Infect Immun. 2005 Oct ;73:6499-507 16177323 (P,S,E,B)

Activation and mitogen-activated protein kinase regulation of
transcription factors Ets and NF-kappaB in Mycobacterium-infected
macrophages and role of these factors in tumor necrosis factor alpha and
nitric oxide synthase 2 promoter function.

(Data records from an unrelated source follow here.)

/-- A second of the hold value (R284) and of FREERUN's drift (R271). Conventions: log 42. -/
def State.holdSecond (s : State) : State :=
  let v := s.dac24 Reg.clkDac
  let t := s.onClk fun x => { x with dacs := (v :: x.dacs).take 12 }
  if s.dpll = 2 then
    let n := s.clk.secs + 1
    let t := t.onClk fun x => { x with secs := n }
    let t := t.refreshHold
    if 100 ≤ n then t.setFld Reg.clkDpllStat 5 1 1 else t
  else if s.dpll = 0 then
    let c := s.dac24 Reg.clkDacCentre
    t.setDac (if v ≤ c then min c (v + 83886) else max c (v - 83886))
  else t

/-- REFERENCE_QUALIFICATION (R273, R275 to R277, R284): once a second. -/
def execReferenceQualification (meas : List (Option RefMeas)) (s : State) : Outcome State Fault Refusal :=
  .next (s.event fun t =>
    let u := (List.range 6).foldl (fun v i => match meas.getD i none with
      | none => v.refAbsent i
      | some m => if v.refThere i then v.qualifyRef i m else v.refAbsent i) t
    u.disagreeRefs.holdSecond.applySel false)

/-- REFERENCE_LOST (R272, R275, R281). -/
def execReferenceLost (index : Nat) (s : State) : Outcome State Fault Refusal :=
  onUnit 6 index (s.event fun t => t.refAbsent index)

/-- The candidate of R280: the lowest rank, then the lowest index. -/
def State.candidateRef (s : State) : Option Nat :=
  ((List.range 6).foldl (fun (b : Option (Nat × Nat)) i =>
    let r := s.fld (Reg.clkRefCfg i) 0 4
    if r = 0 ∨ !s.refBit i 1 then b
    else match b with
      | none => some (r, i)
      | some (q, _) => if r < q then some (r, i) else b) none).map (·.2)

/-- AUTO_DECISION (R280). Conventions: log 42. -/
def execAutoDecision (s : State) : Outcome State Fault Refusal :=
  .next (s.event fun t =>
    if t.sel ≠ .auto then t
    else match t.candidateRef with
      | some i => if t.activeRef = i ∨ t.clk.next = some i then t else t.startSwitch i
      | none => if t.dpll = 3 then t.enterHoldover else if t.holdValid then t.enterHoldover else t.enterFreerun)

/-- RSEL_CHANGE (R278). -/
def execRselChange (pins : BitVec 3) (s : State) : Outcome State Fault Refusal :=
  .next (s.event fun t =>
    if t.fld Reg.clkRsel 0 3 = pins.toNat then t
    else
      let u := t.wr Reg.clkRsel (w32 (pins.toNat + b2n (decide (pins.toNat ≠ 0)) * 8))
      (u.applySel true).raise 152)

/-! The loop (R269 to R271). -/

/-- Bandwidths in mHz by CLK_DPLL_CFG.bw (R270). -/
def bwMilli (n : Nat) : Nat := [50, 100, 200, 500, 1000, 2000, 5000, 10000, 20000, 50000].getD n 100000

/-- The bandwidth in force (R270, R271). -/
def State.bandwidth (s : State) : Nat :=
  let b := bwMilli (s.fld Reg.clkDpllCfg 0 4)
  if s.activeRef = 5 then 50
  else if s.dpll = 1 ∧ s.bitAt Reg.clkDpllCfg 4 ∧ s.clk.fast then max 10000 b else b

/-- DPLL_COMPARISON (R269 to R271, R275, R283). Conventions: log 42. -/
def execDpllComparison (errPs : Int) (freqOk : Bool) (s : State) : Outcome State Fault Refusal :=
  .next (s.event fun t =>
    let i := t.activeRef
    if 6 ≤ i then t
    else
      let t := t.perf 0x1E2
      let err := errPs - roundDiv (t.clk.buildout * 1000) 65536
      let last := t.rd Reg.clkPhaseErr
      if last ≠ 0x80000000 ∧ 200000 < (err - last.toInt).natAbs then t.disqualify i 10
      else
        let t := t.wr Reg.clkPhaseErr (sat32 err)
        let want := t.dac24 Reg.clkDac + Config.dacStep t.freeCtr t.bandwidth err
        let want := match t.clk.passAt with
          | some h => clamp (h - 838860) (h + 838860) want
          | none => want
        let t := (t.setDac want).drawn
        let t := if err.natAbs ≤ 100000 then t.onClk fun x => { x with fast := false } else t
        if t.dpll = 2 then (if 100000 < err.natAbs then (t.setDpll 1).onClk fun x => { x with fast := true } else t)
        else
          let n := if err.natAbs ≤ 10000 ∧ freqOk then t.clk.good + 1 else 0
          if (if i = 5 then 1 else 1000) ≤ n then (t.setDpll 2).onClk fun x => { x with passAt := none }
          else t.onClk fun x => { x with good := n })

/-- REFERENCE_SWITCH_DONE (R283): the measured build-out, within its bounds. -/
def execReferenceSwitchDone (mean : Int) (s : State) : Outcome State Fault Refusal :=
  .next (s.event fun t =>
    match t.clk.next with
    | none => t
    | some i =>
      let b : Int := if i = 5 then 500000000 * 65536 else 500000 * 65536
      t.startTracking i (clamp (-b) b mean) none)

/-! The oven (R268). -/

/-- The oven works wherever feed power is present; sources are raised while the module runs. -/
def State.oven (s : State) (f : State → State) : State := if s.life = .unpowered then s else f s

/-- OVEN_READY (R217, R268): a domain whose other conditions stand enters FIRST_LOCK. -/
def execOvenReady (s : State) : Outcome State Fault Refusal :=
  .next (s.oven fun t =>
    if t.ovenReady then t
    else
      let u := t.setFld Reg.clkOven 0 1 1
      if !u.live then u
      else
        [0, 1].foldl (fun v d =>
          if v.domState d ≠ 0 then v
          else if v.gmSelf d && !(v.dm d).gm.flags.testBit 4 then v.beGm d
          else match (v.dm d).marks with
            | (up, r) :: _ =>
              if agreeing (v.dm d).agree && (v.following d).isSome then v.firstLock d up r (slopeOf (v.dm d).marks) else v
            | [] => v) (u.raise 144))

/-- OVEN_OOR (R268). -/
def execOvenOor (oor : Bool) (s : State) : Outcome State Fault Refusal :=
  .next (s.oven fun t =>
    if !t.ovenReady || t.bitAt Reg.clkOven 1 == oor then t
    else
      let u := t.setFld Reg.clkOven 1 1 (b2n oor)
      let u := if oor then u.stick Reg.clkOven 8 else u
      u.raiseIf u.live 145)

/-- OVEN_WARM_FAIL (R268): the firmware sets it 300 s after feed power. -/
def execOvenWarmFail (s : State) : Outcome State Fault Refusal :=
  .next (if s.fwOn && !s.ovenReady && !s.bitAt Reg.clkOven 2 && decide (300000000000 ≤ s.uptime) then (s.setFld Reg.clkOven 2 1 1).raise 145 else s)
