-- ==== Sys2Proof/Machine/Management.lean ====
section
/-! DEFINITION. Management: the processor and its boot (R379 to R400), resets and freezes (R386 to R407),
sensors and feeds (R381 to R385), the persistent store, the log, firmware update and the TAP. -/

namespace Sys2Proof.Machine

open Host

/-! System and diagnostics commands. -/

/-- A firmware bank that is valid and not rejected: unconfirmed with three bits of tries clear it is (R392, R400).
Conventions: log 12. -/
def FwBank.good (x : FwBank) : Bool := x.valid && (x.confirmed || decide (x.tries < 3))

/-- A firmware bank holds a valid image; the one booted last did as it was booted. Conventions: log 12. -/
def State.fwGood (s : State) (b : Nat) : Bool := (s.mgt.fwb b).good || ((s.mgt.fwb b).valid && decide (b = s.mgt.fwBank))

/-- Firmware versions: the running bank and the other, 0 for an invalid bank (R408). -/
def State.fwVer (s : State) : Word :=
  let v := fun b => if s.fwGood b then (s.mgt.fwb b).major * 256 + (s.mgt.fwb b).minor else 0
  w32 (v s.mgt.fwBank + v (1 - s.mgt.fwBank) * 65536)

/-- SYS_FEAT (R3, R364). -/
def State.feat (s : State) : Word := if s.code = .i16 then 0x000FFFFF else 0x00050F0F

/-- SYS_GET (R409). -/
def execSysGet (h : CmdHdr) (s : State) : Outcome State Fault Refusal :=
  s.cmd h 0x0001 (fun _ => { role := .any }) fun t =>
    .done [(t.rd Reg.sysId).toNat, (t.rd Reg.sysRev).toNat, t.feat.toNat, t.serial, (t.rd Reg.mgtBootCause).toNat, t.fwVer.toNat] t

/-- MGT_FEED_STAT as read (R408). -/
def State.feedStat (s : State) : Word :=
  let m := s.mgt
  putFld (s.rd Reg.mgtFeedStat) 0 7
    (b2n (decide (17000 < m.feedA)) + b2n (decide (17000 < m.feedB)) * 2
      + b2n (decide (19200 ≤ m.feedA ∧ m.feedA ≤ 30000)) * 4 + b2n (decide (19200 ≤ m.feedB ∧ m.feedB ≤ 30000)) * 8
      + b2n m.activeB * 16 + b2n m.handover * 32 + b2n m.busOk * 64)

/-- SENSOR_GET (R409). -/
def execSensorGet (h : CmdHdr) (s : State) : Outcome State Fault Refusal :=
  s.cmd h 0x0002 (fun _ => { role := .any }) fun t =>
    .done ((List.range 12).map (fun i => (t.rd (Reg.mgtTemp i)).toNat) ++ [(t.rd Reg.mgtOven).toNat]
      ++ (List.range 9).map (fun i => (t.rd (Reg.mgtRail i)).toNat)
      ++ [(t.rd Reg.mgtFeedA).toNat, (t.rd Reg.mgtFeedB).toNat, (t.rd Reg.mgtBus).toNat, t.feedStat.toNat]) t

/-- FREEZE (R403): the freeze follows 1 ms after the reply. Conventions: log 45. -/
def execFreeze (h : CmdHdr) (s : State) : Outcome State Fault Refusal :=
  s.cmd h 0x0910 (fun _ => { role := .prin, reins := [0] }) fun t =>
    if t.bitAt Reg.sysFreezeEn 0 then .done [] (t.onMgt fun m => { m with freezeAt := some (t.now + 1250000) })
    else .refuse St.state []

/-! Firmware update (R397, R398). -/

/-- MGT_UPD_STAT.state (R408). -/
def State.updState (s : State) : Nat := s.fld Reg.mgtUpdStat 0 3

/-- The session changes state: source 252 and a log record (R395, R397). -/
def State.setUpd (s : State) (n got : Nat) : State :=
  (((s.setFld Reg.mgtUpdStat 0 3 n).setFld Reg.mgtUpdStat 8 24 (got / 256)).raiseFw 252).logRec 0x100 8 [n, got]

/-- UPDATE_BEGIN (R397); in recovery no image runs (R389). Conventions: log 12. -/
def execUpdateBegin (h : CmdHdr) (length : Nat) (s : State) : Outcome State Fault Refusal :=
  s.cmd h 0x0801 (fun _ => { role := .prin, reins := [16], bad := firstBad [(0, decide (length ≤ 8388608))] }) fun t =>
    if t.mgt.update.isSome || (!t.bitAt Reg.mgtStat 1 && !(t.mgt.fwb t.mgt.fwBank).confirmed) then .refuse St.state []
    else if t.storeBusy then .refuse St.busy []
    else
      let b := 1 - t.mgt.fwBank
      .accepted 0 [] ((t.onMgt fun m =>
        { m with update := some { ctx := h.ctx, length := length, bank := b, data := [], restart := false },
                 fwBanks := Tab.set (fun _ => {}) m.fwBanks b {} }).setUpd 1 0)

/-- UPDATE_ERASE_DONE (R397). -/
def execUpdateEraseDone (s : State) : Outcome State Fault Refusal :=
  .next (if s.fwOn && s.mgt.update.isSome && decide (s.updState = 1) then (s.setUpd 2 0).complete 0x0801 0 St.ok [] else s)

/-- UPDATE_DATA (R397). Conventions: log 12. -/
def execUpdateData (h : CmdHdr) (offset : Nat) (data : List Byte) (s : State) : Outcome State Fault Refusal :=
  s.cmd h 0x0802
    (fun t => { role := .prin, reins := [16],
                bad := firstBad [(1, decide (1 ≤ data.length ∧ data.length ≤ 4064)),
                                 (0, match t.mgt.update with
                                     | none => true
                                     | some u => decide (offset ≠ u.data.length ∨ offset + data.length ≤ u.length))] })
    fun t =>
      match t.mgt.update with
      | none => .refuse St.state []
      | some u =>
        if t.updState ≠ 2 then .refuse St.state []
        else if offset ≠ u.data.length then .refuse St.state [u.data.length]
        else .done [] ((t.onMgt fun m => { m with update := some { u with data := u.data ++ data } }).setFld
              Reg.mgtUpdStat 8 24 ((u.data.length + data.length) / 256))

/-- UPDATE_COMMIT (R397). Conventions: log 12. -/
def execUpdateCommit (h : CmdHdr) (restart : Bool) (s : State) : Outcome State Fault Refusal :=
  s.cmd h 0x0803 (fun _ => { role := .prin, reins := [16] }) fun t =>
    match t.mgt.update with
    | none => .refuse St.state []
    | some u =>
      if t.updState ≠ 2 then .refuse St.state []
      else .accepted 0 [] ((t.onMgt fun m => { m with update := some { u with restart := restart } }).setUpd 3 u.data.length)

/-- UPDATE_VERIFY_DONE (R398): the image's header and length are checked here; whether the ECDSA
signature holds comes from outside the block's model. Conventions: log 12. -/
def execUpdateVerifyDone (sigOk : Bool) (s : State) : Outcome State Fault Refusal :=
  .next (match s.mgt.update with
    | none => s
    | some u =>
      if !s.fwOn || decide (s.updState ≠ 3) then s
      else
        let d := u.data
        let good := sigOk && decide (leNat (slice d 0 4) = 0x5B32F1A0) && decide (d.length = u.length)
          && decide (leNat (slice d 8 4) = d.length)
        if !good then
          ((s.onMgt fun m => { m with update := none }).setUpd 0 0).complete 0x0803 0 St.mismatch []
        else if s.fld Reg.sysRev 0 8 < (d.getD 16 0).toNat then
          ((s.onMgt fun m => { m with update := none }).setUpd 0 0).complete 0x0803 0 St.state []
        else
          let b : FwBank := { valid := true, seq := (s.mgt.fwb s.mgt.fwBank).seq + 1, major := (d.getD 5 0).toNat, minor := (d.getD 4 0).toNat }
          let t := ((s.onMgt fun m => { m with update := none, fwBanks := Tab.set (fun _ => {}) m.fwBanks u.bank b }).setUpd 4 d.length).complete
            0x0803 0 St.ok []
          if u.restart then t.fwRestart 5 else t)
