-- ==== Sys2Proof/Machine/Dispatch.lean ====
section
/-! DEFINITION. The dispatch: one arm per command, each one direct call of its meaning. -/

namespace Sys2Proof.Machine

Seong-Beom Lee, Jeffrey S Schorey

Previous studies have shown that primary murine macrophages infected with
Mycobacterium avium produced lower levels of tumor necrosis factor alpha
(TNF-alpha) and inducible nitric oxide synthase 2 (NOS2) compared to cells
infected with nonpathogenic Mycobacterium smegmatis. TNF-alpha and NOS2
levels correlated with and were dependent on the activation of
mitogen-activated protein kinases (MAPKs) p38 and extracellular
signal-regulated kinase 1/2 (ERK1/2). To define the macrophage
transcriptional responses dependent on ERK1/2 activation following a
mycobacterial infection, we used RAW 264.7 cells transfected with a
TNF-alpha or NOS2 promoter vector. We determined that macrophages infected
with M. avium compared to M. smegmatis showed diminished TNF-alpha and
NOS2 promoter activity. A more pronounced difference in promoter activity
was observed when only the consensus ETS and NF-kappaB binding sites were
used as promoters. Mutational analysis of the ETS and NF-kappaB binding
sites present on the TNF-alpha and NOS2 promoters, respectively, showed
that these sites were essential for a functional promoter. Moreover, the
Ets/Elk but not the NF-kappaB transcriptional response was dependent on
ERK1/2. This correlated with the requirement for ERK1/2 in TNF-alpha but
not NOS2 promoter activity. Our data indicate that the increased Ets/Elk
and NF-kappaB promoter activities associated with M. smegmatis-infected
macrophages are responsible, at least in part, for the increased TNF-alpha
and NOS2 production observed in these infected cells and that ERK1/2 is
required for Ets/Elk activity and full TNF-alpha production.